• [Task prompt] Copy each line below containing "railSettle".

• [Data to process]
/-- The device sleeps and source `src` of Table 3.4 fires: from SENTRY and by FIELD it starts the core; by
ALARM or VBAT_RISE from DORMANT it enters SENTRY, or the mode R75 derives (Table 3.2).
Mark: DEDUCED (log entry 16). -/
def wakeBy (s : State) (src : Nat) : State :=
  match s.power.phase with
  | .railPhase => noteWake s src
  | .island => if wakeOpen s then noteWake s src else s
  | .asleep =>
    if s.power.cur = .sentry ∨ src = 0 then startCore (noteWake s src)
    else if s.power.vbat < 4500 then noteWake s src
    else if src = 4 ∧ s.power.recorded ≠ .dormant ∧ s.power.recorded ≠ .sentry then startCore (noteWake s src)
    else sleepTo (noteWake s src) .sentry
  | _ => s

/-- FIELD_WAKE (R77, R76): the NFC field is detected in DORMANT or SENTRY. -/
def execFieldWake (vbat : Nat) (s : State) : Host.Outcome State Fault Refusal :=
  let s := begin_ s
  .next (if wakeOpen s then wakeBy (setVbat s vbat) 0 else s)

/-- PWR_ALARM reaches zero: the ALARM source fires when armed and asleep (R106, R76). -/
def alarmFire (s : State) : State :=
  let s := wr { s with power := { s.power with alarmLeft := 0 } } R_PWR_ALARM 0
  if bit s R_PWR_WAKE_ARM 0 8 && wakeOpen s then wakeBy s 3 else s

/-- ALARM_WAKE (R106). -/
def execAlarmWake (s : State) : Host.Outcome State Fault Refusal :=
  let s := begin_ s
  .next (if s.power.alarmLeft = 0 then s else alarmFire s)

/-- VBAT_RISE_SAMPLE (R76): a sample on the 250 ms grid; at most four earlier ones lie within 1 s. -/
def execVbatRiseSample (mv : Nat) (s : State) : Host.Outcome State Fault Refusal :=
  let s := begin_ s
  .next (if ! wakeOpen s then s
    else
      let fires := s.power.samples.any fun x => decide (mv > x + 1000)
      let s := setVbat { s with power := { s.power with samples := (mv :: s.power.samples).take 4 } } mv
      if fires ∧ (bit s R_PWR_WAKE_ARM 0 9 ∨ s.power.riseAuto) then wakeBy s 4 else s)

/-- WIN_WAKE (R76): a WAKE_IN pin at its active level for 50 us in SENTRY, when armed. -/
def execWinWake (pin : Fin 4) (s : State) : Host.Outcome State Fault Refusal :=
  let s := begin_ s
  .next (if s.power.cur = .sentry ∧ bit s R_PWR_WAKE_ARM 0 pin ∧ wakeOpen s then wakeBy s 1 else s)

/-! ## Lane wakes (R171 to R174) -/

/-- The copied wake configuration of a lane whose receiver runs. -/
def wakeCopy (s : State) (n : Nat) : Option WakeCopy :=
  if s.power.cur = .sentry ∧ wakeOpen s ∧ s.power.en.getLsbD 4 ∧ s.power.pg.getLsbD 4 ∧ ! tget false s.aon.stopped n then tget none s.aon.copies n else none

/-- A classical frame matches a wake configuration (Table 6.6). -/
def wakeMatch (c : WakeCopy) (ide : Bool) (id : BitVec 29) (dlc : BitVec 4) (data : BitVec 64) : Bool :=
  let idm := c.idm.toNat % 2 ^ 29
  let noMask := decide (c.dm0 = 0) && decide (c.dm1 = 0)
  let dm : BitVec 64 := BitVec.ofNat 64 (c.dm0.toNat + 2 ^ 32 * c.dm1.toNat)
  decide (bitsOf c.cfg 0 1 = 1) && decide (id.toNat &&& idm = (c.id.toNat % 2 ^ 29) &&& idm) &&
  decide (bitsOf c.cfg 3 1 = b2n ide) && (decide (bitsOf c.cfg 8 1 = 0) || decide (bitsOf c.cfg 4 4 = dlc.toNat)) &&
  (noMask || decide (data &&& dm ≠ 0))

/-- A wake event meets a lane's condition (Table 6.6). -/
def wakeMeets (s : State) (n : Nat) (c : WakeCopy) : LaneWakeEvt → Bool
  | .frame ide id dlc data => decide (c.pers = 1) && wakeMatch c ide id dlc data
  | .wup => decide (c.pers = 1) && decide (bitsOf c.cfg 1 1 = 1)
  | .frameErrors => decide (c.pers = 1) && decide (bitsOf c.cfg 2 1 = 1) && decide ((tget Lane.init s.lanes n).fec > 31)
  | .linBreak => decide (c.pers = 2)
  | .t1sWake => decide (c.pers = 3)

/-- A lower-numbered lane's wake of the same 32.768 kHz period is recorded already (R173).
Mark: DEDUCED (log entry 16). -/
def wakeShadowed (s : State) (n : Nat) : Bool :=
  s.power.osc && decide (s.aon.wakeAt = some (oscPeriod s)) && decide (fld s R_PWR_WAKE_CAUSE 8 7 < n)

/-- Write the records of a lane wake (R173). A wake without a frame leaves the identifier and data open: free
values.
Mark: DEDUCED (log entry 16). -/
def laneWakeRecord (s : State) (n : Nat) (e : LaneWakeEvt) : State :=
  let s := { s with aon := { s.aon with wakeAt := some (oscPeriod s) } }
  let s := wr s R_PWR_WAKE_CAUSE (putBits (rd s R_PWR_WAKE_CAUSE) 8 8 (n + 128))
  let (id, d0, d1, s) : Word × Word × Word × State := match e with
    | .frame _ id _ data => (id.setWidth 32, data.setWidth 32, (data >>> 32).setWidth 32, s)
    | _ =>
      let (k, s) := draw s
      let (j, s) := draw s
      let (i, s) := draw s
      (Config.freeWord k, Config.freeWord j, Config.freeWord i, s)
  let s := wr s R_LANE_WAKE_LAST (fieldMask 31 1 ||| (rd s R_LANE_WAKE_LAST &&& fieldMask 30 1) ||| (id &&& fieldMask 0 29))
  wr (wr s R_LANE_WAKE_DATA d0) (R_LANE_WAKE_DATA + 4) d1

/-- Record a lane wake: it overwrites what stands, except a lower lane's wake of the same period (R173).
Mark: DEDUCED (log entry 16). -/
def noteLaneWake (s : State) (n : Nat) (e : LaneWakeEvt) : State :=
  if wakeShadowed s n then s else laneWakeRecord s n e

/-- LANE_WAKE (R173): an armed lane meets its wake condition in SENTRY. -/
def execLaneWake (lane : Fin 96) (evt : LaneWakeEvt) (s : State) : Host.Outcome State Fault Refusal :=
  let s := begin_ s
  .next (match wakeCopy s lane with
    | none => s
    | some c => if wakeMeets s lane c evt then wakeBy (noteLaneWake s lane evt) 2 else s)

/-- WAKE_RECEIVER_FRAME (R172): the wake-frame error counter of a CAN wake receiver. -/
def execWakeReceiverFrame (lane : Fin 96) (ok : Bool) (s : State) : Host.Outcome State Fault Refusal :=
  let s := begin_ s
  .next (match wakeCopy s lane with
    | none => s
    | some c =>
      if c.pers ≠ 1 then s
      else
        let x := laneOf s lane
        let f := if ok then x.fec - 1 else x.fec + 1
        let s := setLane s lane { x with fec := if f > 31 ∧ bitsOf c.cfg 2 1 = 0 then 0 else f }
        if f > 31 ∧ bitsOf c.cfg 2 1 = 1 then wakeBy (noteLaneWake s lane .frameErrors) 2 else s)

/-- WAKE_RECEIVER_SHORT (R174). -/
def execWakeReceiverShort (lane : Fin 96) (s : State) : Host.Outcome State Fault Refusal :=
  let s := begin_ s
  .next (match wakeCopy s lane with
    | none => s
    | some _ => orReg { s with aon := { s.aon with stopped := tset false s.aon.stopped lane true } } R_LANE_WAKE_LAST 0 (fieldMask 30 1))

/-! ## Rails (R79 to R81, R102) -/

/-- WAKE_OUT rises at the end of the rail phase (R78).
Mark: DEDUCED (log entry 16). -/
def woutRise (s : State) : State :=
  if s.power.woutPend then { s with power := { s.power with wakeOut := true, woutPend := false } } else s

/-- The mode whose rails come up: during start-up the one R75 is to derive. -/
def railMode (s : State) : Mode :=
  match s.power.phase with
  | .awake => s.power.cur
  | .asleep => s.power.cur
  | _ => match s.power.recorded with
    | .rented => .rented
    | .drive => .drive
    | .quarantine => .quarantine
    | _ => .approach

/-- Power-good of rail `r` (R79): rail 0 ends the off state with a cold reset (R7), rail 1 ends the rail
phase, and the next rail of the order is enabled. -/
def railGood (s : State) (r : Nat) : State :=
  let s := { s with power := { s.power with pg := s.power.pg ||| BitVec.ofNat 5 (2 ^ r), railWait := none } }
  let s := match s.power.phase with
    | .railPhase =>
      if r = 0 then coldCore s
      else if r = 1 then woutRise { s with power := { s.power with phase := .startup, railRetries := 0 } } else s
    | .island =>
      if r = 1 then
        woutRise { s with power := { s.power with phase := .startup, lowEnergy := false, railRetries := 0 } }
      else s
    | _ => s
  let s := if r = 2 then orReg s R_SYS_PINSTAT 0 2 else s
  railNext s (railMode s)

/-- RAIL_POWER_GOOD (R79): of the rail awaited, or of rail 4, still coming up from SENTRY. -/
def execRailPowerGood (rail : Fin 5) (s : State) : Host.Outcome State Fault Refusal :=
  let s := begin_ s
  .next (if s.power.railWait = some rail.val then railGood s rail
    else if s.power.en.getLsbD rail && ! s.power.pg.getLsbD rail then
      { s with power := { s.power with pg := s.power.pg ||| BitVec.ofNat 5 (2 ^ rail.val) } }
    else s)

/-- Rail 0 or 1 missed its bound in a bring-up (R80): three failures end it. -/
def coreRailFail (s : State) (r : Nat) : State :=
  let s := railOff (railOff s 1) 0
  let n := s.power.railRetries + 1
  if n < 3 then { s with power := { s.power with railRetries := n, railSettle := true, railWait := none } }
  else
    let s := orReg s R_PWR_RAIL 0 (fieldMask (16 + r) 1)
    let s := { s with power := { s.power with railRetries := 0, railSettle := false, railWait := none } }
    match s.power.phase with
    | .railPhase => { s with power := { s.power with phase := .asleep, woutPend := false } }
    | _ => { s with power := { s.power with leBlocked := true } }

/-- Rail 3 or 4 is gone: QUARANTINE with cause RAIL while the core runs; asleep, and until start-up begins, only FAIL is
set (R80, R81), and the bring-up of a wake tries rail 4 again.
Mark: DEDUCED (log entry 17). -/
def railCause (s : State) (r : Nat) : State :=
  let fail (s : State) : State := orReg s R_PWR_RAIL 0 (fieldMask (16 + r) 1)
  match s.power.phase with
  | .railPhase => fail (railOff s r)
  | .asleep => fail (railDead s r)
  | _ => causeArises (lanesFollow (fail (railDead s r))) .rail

• [Answer to the problem]
  if n < 3 then { s with power := { s.power with railRetries := n, railSettle := true, railWait := none } }
    let s := { s with power := { s.power with railRetries := 0, railSettle := false, railWait := none } }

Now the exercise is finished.